__PROMPT__
In the records below, find the line with "let v := d.reg (ctrBase s)" and the line with "def Dev.countSector (d". Print both exactly, along with every line between them, and no other line.

__DATASET EXCERPTS__
:::::

/-- The slots given count n occurrences of an event on behalf of a partition; `sub` says which SUB counts them. -/
def Dev.countOn (d : Dev) (slots : List PmuSlot) (evt : Nat) (sub : Nat → Bool) (part : Option Nat) (n : Nat) : Dev :=
  if n = 0 || !(d.regs.any fun e => slotCounts e.1 e.2) || d.flag rPmuCtrl 31 then d else
  forL slots (fun s d =>
    let v := d.reg (ctrBase s)
    if bit v 31 && bits v 7 0 == evt && sub (bits v 15 8) && (!bit v 29 || part == some (bits v 27 24)) then d.slotAdd s n else d) d

/-- SUB of an event that does not use it (R307). -/
def noSub (s : Nat) : Bool := s == 0

/-- An event of facet f. -/
def Dev.countFacet (d : Dev) (f evt : Nat) (sub : Nat → Bool) (n : Nat) : Dev :=
  d.countOn ((List.range 8).map fun k => .facet (Fin.ofNat 256 f) (Fin.ofNat 8 k)) evt sub (d.residentOf (f / 16)) n

/-- An event of global sector g. -/
def Dev.countSector (d : Dev) (g evt : Nat) (sub : Nat → Bool) (n : Nat) : Dev :=
  d.countOn ((List.range 4).map fun k => .sector (Fin.ofNat 16 g) (Fin.ofNat 4 k)) evt sub (d.residentOf g) n

/-- An event of pseudo-channel c of stack x, on behalf of a partition or of none. -/
def Dev.countMem (d : Dev) (x c evt : Nat) (part : Option Nat) (n : Nat) : Dev :=
  d.countOn ((List.range 2).map fun k => .memory (Fin.ofNat 8 x) (Fin.ofNat 32 c) (Fin.ofNat 2 k)) evt noSub part n

/-- An event of port n. -/
def Dev.countPort (d : Dev) (n evt : Nat) (sub : Nat → Bool) (k : Nat) : Dev :=
  let part := if d.flag (rPortCfg n) 21 then some (d.fld (rPortCfg n) 25 22) else none
  d.countOn ((List.range 4).map fun j => .port (Fin.ofNat 48 n) (Fin.ofNat 4 j)) evt sub part k

/-- An event of ingest class cl, for partition p. -/
def Dev.countIngest (d : Dev) (cl p evt : Nat) (sub : Nat → Bool) (n : Nat) : Dev :=
  d.countOn ((List.range 4).map fun j => .ingest (Fin.ofNat 6 cl) (Fin.ofNat 4 j)) evt sub (some p) n

/-- `k` stall cycles of hemisphere h, with their cause of Table 02-9. -/
def Dev.countStall (d : Dev) (h cause k : Nat) : Dev :=
  forN 8 (fun i (d : Dev) => d.countSector (h * 8 + i) 2 (fun s => s == 0 || s == cause) k) d

/-- An event of the sectors that the context n of hemisphere h owns. -/
def Dev.countCtx (d : Dev) (h n evt : Nat) (sub : Nat → Bool) (k : Nat) : Dev :=
  let p := (d.ctx h n).part
  forL ((List.range 8).filter fun i => d.holds p (h * 8 + i)) (fun i d => d.countSector (h * 8 + i) evt sub k) d

end Sys2Proof.Machine
end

:::::

__RESULT BELOW__
    let v := d.reg (ctrBase s)
    if bit v 31 && bits v 7 0 == evt && sub (bits v 15 8) && (!bit v 29 || part == some (bits v 27 24)) then d.slotAdd s n else d) d

/-- SUB of an event that does not use it (R307). -/
def noSub (s : Nat) : Bool := s == 0

/-- An event of facet f. -/
def Dev.countFacet (d : Dev) (f evt : Nat) (sub : Nat → Bool) (n : Nat) : Dev :=
  d.countOn ((List.range 8).map fun k => .facet (Fin.ofNat 256 f) (Fin.ofNat 8 k)) evt sub (d.residentOf (f / 16)) n

/-- An event of global sector g. -/
def Dev.countSector (d : Dev) (g evt : Nat) (sub : Nat → Bool) (n : Nat) : Dev :=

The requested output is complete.